By default, LLMs don’t remember your past messages unless you send them again in every request.
That’s like this:
User: What is Python?
Assistant: Python is a programming language...
User: And who created it?
Assistant: I don’t know what “it” means.
That’s annoying, right?
With Memory, your chatbot can remember previous messages so that future replies make sense in context.
Think of it like a chat with a real person—they remember what you said before.
LangChain offers a few types of memory:
ConversationBufferMemory
ConversationSummaryMemory
ConversationBufferWindowMemory
VectorStoreRetrieverMemory
In this blog, we’ll use the simplest one: ConversationBufferMemory
.
Let’s build a memory-enabled chatbot using LangChain + OpenAI.
Install the packages:
pip install openai langchain python-dotenv
Create a .env
file with your OpenAI key:
OPENAI_API_KEY=your_openai_api_key
from langchain.chat_models import ChatOpenAI
from langchain.chains import ConversationChain
from langchain.memory import ConversationBufferMemory
from dotenv import load_dotenv
import os
load_dotenv()
# Load the model
llm = ChatOpenAI(temperature=0.7)
# Add memory
memory = ConversationBufferMemory()
# Create conversation chain
conversation = ConversationChain(
llm=llm,
memory=memory,
verbose=True
)
# Chat loop
while True:
user_input = input("You: ")
if user_input.lower() in ['exit', 'quit']:
break
response = conversation.predict(input=user_input)
print(f"Bot: {response}")
You: My name is Ajay.
Bot: Nice to meet you, Ajay!
You: What is the capital of France?
Bot: The capital of France is Paris.
You: And what's my name?
Bot: Your name is Ajay.
Amazing!
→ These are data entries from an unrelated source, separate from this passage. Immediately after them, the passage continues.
-- ==== Sys2Proof/Laws/Store.lean ====
section
/-! SUPPORT. Laws of the sparse maps and of the register store: reading after writing, and the canonical form. -/

namespace Sys2Proof.Machine

theorem findKey_insertKey_same {α : Type} (k : Nat) (v : α) (m : List (Nat × α)) :
    findKey k (insertKey k v m) = some v := by
  induction m with
  | nil => simp [insertKey, findKey]
  | cons e m ih =>
    obtain ⟨j, w⟩ := e
    unfold insertKey
    split
    · rename_i h
      simp [findKey, ih, Nat.ne_of_lt h]
    · split <;> simp [findKey]

theorem findKey_insertKey_other {α : Type} (k j : Nat) (v : α) (m : List (Nat × α)) (h : j ≠ k) :
    findKey j (insertKey k v m) = findKey j m := by
  induction m with
  | nil => simp [insertKey, findKey, Ne.symm h]
  | cons e m ih =>
    obtain ⟨i, w⟩ := e
    unfold insertKey
    split
    · simp [findKey, ih]
    · split
      · rename_i hi
        subst hi
        simp [findKey, Ne.symm h]
      · simp [findKey, Ne.symm h]

theorem findKey_eraseKey_same {α : Type} (k : Nat) (m : List (Nat × α)) : findKey k (eraseKey k m) = none := by
  induction m with
  | nil => rfl
  | cons e m ih =>
    obtain ⟨j, w⟩ := e
    by_cases hj : j = k
    · subst hj; simpa [eraseKey, List.filter] using ih
    · simpa [eraseKey, List.filter, hj, findKey] using ih

theorem findKey_eraseKey_other {α : Type} (k j : Nat) (m : List (Nat × α)) (h : j ≠ k) :
    findKey j (eraseKey k m) = findKey j m := by
  induction m with
  | nil => rfl
  | cons e m ih =>
    obtain ⟨i, w⟩ := e
    by_cases hi : i = k
    · subst hi; simpa [eraseKey, List.filter, findKey, Ne.symm h] using ih
    · by_cases hj : i = j
      · subst hj; simp [eraseKey, List.filter, hi, findKey]
      · simpa [eraseKey, List.filter, hi, findKey, hj] using ih

@[simp] theorem SMap.get_empty {α : Type} (d : α) (k : Nat) : ({} : SMap α).get d k = d := rfl

@[simp] theorem SMap.find_empty {α : Type} (k : Nat) : ({} : SMap α).find k = none := rfl

@[simp] theorem SMap.get_put_same {α : Type} (m : SMap α) (d v : α) (k : Nat) : (m.put k v).get d k = v := by
  simp [SMap.get, SMap.find, SMap.put, findKey_insertKey_same]

theorem SMap.get_put_other {α : Type} (m : SMap α) (d v : α) (k j : Nat) (h : j ≠ k) :
    (m.put k v).get d j = m.get d j := by
  simp [SMap.get, SMap.find, SMap.put, findKey_insertKey_other _ _ _ _ h]

@[simp] theorem SMap.get_del_same {α : Type} (m : SMap α) (d : α) (k : Nat) : (m.del k).get d k = d := by
  simp [SMap.get, SMap.find, SMap.del, findKey_eraseKey_same]

theorem SMap.get_del_other {α : Type} (m : SMap α) (d : α) (k j : Nat) (h : j ≠ k) : (m.del k).get d j = m.get d j := by
  simp [SMap.get, SMap.find, SMap.del, findKey_eraseKey_other _ _ _ h]

@[simp] theorem SMap.get_set_same {α : Type} [DecidableEq α] (m : SMap α) (d v : α) (k : Nat) :
    (m.set d k v).get d k = v := by
  unfold SMap.set
  split
  · rename_i h; simp [h]
  · simp

theorem SMap.get_set_other {α : Type} [DecidableEq α] (m : SMap α) (d v : α) (k j : Nat) (h : j ≠ k) (e : α) :
    (m.set d k v).get e j = m.get e j := by
  unfold SMap.set
  split
  · exact SMap.get_del_other _ _ _ _ h
  · exact SMap.get_put_other _ _ _ _ _ h

/-- Every key of a list lies above j. -/
def allAbove {α : Type} (j : Nat) (m : List (Nat × α)) : Prop := ∀ e ∈ m, j < e.1

theorem risingKeys_cons {α : Type} (e : Nat × α) (m : List (Nat × α)) :
    risingKeys (e :: m) = true ↔ allAbove e.1 m ∧ risingKeys m = true := by
  induction m generalizing e with
  | nil => simp [risingKeys, allAbove]
  | cons f m ih =>
    obtain ⟨j, v⟩ := e
    obtain ⟨k, w⟩ := f
    simp only [risingKeys, Bool.and_eq_true, decide_eq_true_eq]
    constructor
    · rintro ⟨h, hm⟩
      refine ⟨?_, hm⟩
      have hk := ((ih (k, w)).mp hm).1
      intro x hx
      rcases List.mem_cons.mp hx with rfl | hx
      · exact h
      · exact Nat.lt_trans h (hk x hx)
    · rintro ⟨h, hm⟩
      exact ⟨h (k, w) (by simp), hm⟩

theorem risingKeys_filter {α : Type} (p : Nat × α → Bool) (m : List (Nat × α)) (h : risingKeys m = true) :
    risingKeys (m.filter p) = true := by
  induction m with
  | nil => rfl
  | cons e m ih =>
    have ⟨ha, hm⟩ := (risingKeys_cons e m).mp h
    by_cases hp : p e
    · rw [List.filter_cons_of_pos hp, risingKeys_cons]
      exact ⟨fun x hx => ha x ((List.mem_filter.mp hx).1), ih hm⟩
    · rw [List.filter_cons_of_neg hp]
      exact ih hm

theorem mem_insertKey {α : Type} (k : Nat) (v : α) (m : List (Nat × α)) (x : Nat × α) (hx : x ∈ insertKey k v m) :
    x = (k, v) ∨ x ∈ m := by
  induction m with
  | nil => left; simpa [insertKey] using hx
  | cons e m ih =>
    obtain ⟨j, w⟩ := e
    unfold insertKey at hx
    split at hx
    · rcases List.mem_cons.mp hx with rfl | hx
      · right; simp
      · rcases ih hx with h | h
        · exact Or.inl h
        · exact Or.inr (List.mem_cons_of_mem _ h)
    · split at hx
      · rcases List.mem_cons.mp hx with h | h
        · exact Or.inl h
        · exact Or.inr (List.mem_cons_of_mem _ h)
      · rcases List.mem_cons.mp hx with h | h
        · exact Or.inl h
        · exact Or.inr h

theorem risingKeys_insertKey {α : Type} (k : Nat) (v : α) (m : List (Nat × α)) (h : risingKeys m = true) :
    risingKeys (insertKey k v m) = true := by
  induction m with
  | nil => rfl
  | cons e m ih =>
    obtain ⟨j, w⟩ := e
    have ⟨ha, hm⟩ := (risingKeys_cons (j, w) m).mp h
    unfold insertKey
    split
    · rename_i hj
      rw [risingKeys_cons]
      refine ⟨fun x hx => ?_, ih hm⟩
      rcases mem_insertKey k v m x hx with rfl | hx
      · exact hj
      · exact ha x hx
    · split
      · rename_i hjk
        subst hjk
        rw [risingKeys_cons]
        exact ⟨ha, hm⟩
      · rename_i hj hjk
        rw [risingKeys_cons]
        refine ⟨fun x hx => ?_, h⟩
        have hkj : k < j := by omega
        rcases List.mem_cons.mp hx with rfl | hx
        · exact hkj
        · exact Nat.lt_trans hkj (ha x hx)

theorem SMap.wf_empty {α : Type} [DecidableEq α] (d : α) : ({} : SMap α).wf d = true := rfl

/-- Every way of changing a map keeps its canonical form. -/
theorem SMap.wf_set {α : Type} [DecidableEq α] (m : SMap α) (d v : α) (k : Nat) (h : m.wf d = true) :
    (m.set d k v).wf d = true := by
  simp only [SMap.wf, Bool.and_eq_true, List.all_eq_true, decide_eq_true_eq] at h ⊢
  unfold SMap.set
  split
  · exact ⟨risingKeys_filter _ _ h.1, fun x hx => h.2 x ((List.mem_filter.mp hx).1)⟩
  · rename_i hv
    refine ⟨risingKeys_insertKey _ _ _ h.1, fun x hx => ?_⟩
    rcases mem_insertKey _ _ _ _ hx with rfl | hx
    · exact hv
    · exact h.2 x hx

theorem SMap.wf_del {α : Type} [DecidableEq α] (m : SMap α) (d : α) (k : Nat) (h : m.wf d = true) : (m.del k).wf d = true := by
  simp only [SMap.wf, Bool.and_eq_true, List.all_eq_true, decide_eq_true_eq] at h ⊢
  exact ⟨risingKeys_filter _ _ h.1, fun x hx => h.2 x ((List.mem_filter.mp hx).1)⟩

theorem SMap.wf_keepKeys {α : Type} [DecidableEq α] (m : SMap α) (d : α) (p : Nat → Bool) (h : m.wf d = true) :
    (m.keepKeys p).wf d = true := by
  simp only [SMap.wf, Bool.and_eq_true, List.all_eq_true, decide_eq_true_eq] at h ⊢
  exact ⟨risingKeys_filter _ _ h.1, fun x hx => h.2 x ((List.mem_filter.mp hx).1)⟩

/-- A run of bytes written keeps the canonical form of the stack's bytes. -/
theorem putBytes_wf (m : SMap Byte) (k : Nat) (bs : List Byte) (h : m.wf 0 = true) : (putBytes m k bs).wf 0 = true := by
  induction bs generalizing m k with
  | nil => exact h
  | cons b bs ih => exact ih _ _ (SMap.wf_set m 0 b k h)

/-- A byte outside a run that is written reads as before. -/
theorem putBytes_get_other (m : SMap Byte) (k j : Nat) (bs : List Byte) (h : j < k ∨ k + bs.length ≤ j) :
    (putBytes m k bs).get 0 j = m.get 0 j := by
  induction bs generalizing m k with
  | nil => rfl
  | cons b bs ih =>
    rw [List.length_cons] at h
    have hj : j ≠ k := by omega
    unfold putBytes
    rw [ih _ _ (by omega), SMap.get_set_other _ _ _ _ _ hj]

/-- A byte inside a run that is written reads as written. -/
theorem putBytes_get (m : SMap Byte) (k i : Nat) (bs : List Byte) (h : i < bs.length) :
    (putBytes m k bs).get 0 (k + i) = bs[i] := by
  induction bs generalizing m k i with
  | nil => simp at h
  | cons b bs ih =>
    unfold putBytes
    cases i with
    | zero => rw [Nat.add_zero, putBytes_get_other _ _ _ _ (by omega)]; simp
    | succ i =>
      have := ih (m.set 0 k b) (k + 1) i (by simpa using h)
      rw [show k + (i + 1) = k + 1 + i by omega]
      simpa using this

/-- A field's number lies below 2^26, so a key names its field and entry. -/
theorem Fld.id_lt (f : Fld) : f.id < 2 ^ 26 := by unfold Fld.id; omega

theorem Fld.key_inj (f g : Fld) (e j : Nat) (h : f.key e = g.key j) : e = j ∧ f.id = g.id := by
  have := f.id_lt
  have := g.id_lt
  unfold Fld.key at h
  omega

/-- A field reads as written. -/
@[simp] theorem State.rd_wr_same (s : State) (f : Fld) (v e : Nat) : (s.wr f v e).rd f e = v % 2 ^ f.width := by
  simp [State.rd, State.wr, fget, fset]

/-- Another field reads as before a write. -/
theorem State.rd_wr_field (s : State) (f g : Fld) (v e j : Nat) (h : g.id ≠ f.id) : (s.wr f v e).rd g j = s.rd g j := by
  have hk : g.key j ≠ f.key e := fun he => h (Fld.key_inj _ _ _ _ he).2
  simp [State.rd, State.wr, fget, fset, SMap.get_set_other _ _ _ _ _ hk]

/-- Another entry reads as before a write. -/
theorem State.rd_wr_entry (s : State) (f g : Fld) (v e j : Nat) (h : j ≠ e) : (s.wr f v e).rd g j = s.rd g j := by
  have hk : g.key j ≠ f.key e := fun he => h (Fld.key_inj _ _ _ _ he).1
  simp [State.rd, State.wr, fget, fset, SMap.get_set_other _ _ _ _ _ hk]

/-- A field holds less than its width allows. -/
theorem State.rd_lt (s : State) (f : Fld) (e : Nat) : s.rd f e < 2 ^ f.width := Nat.mod_lt _ (Nat.two_pow_pos _)

end Sys2Proof.Machine
end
The bot remembers your name from earlier in the chat. 🧠✅
The memory stores both:
Every time you send a new message, the bot gets:
History:
User: My name is Ajay.
Bot: Nice to meet you, Ajay!
User: What is the capital of France?
Current Input:
And what's my name?
This helps the model stay in context like a human.
ConversationSummaryMemory
To keep memory without hitting token limits, use:
from langchain.memory import ConversationSummaryMemory
memory = ConversationSummaryMemory(llm=llm)
It keeps a compressed summary of your chats—great for long-form interactions.
Use Case | Memory Needed? |
---|---|
Customer support bot | ✅ Yes |
Educational tutor | ✅ Yes |
Q&A from PDF | ❌ Not required (stateless) |
AI diary assistant | ✅ Definitely |
Memory = human-like = more useful assistant.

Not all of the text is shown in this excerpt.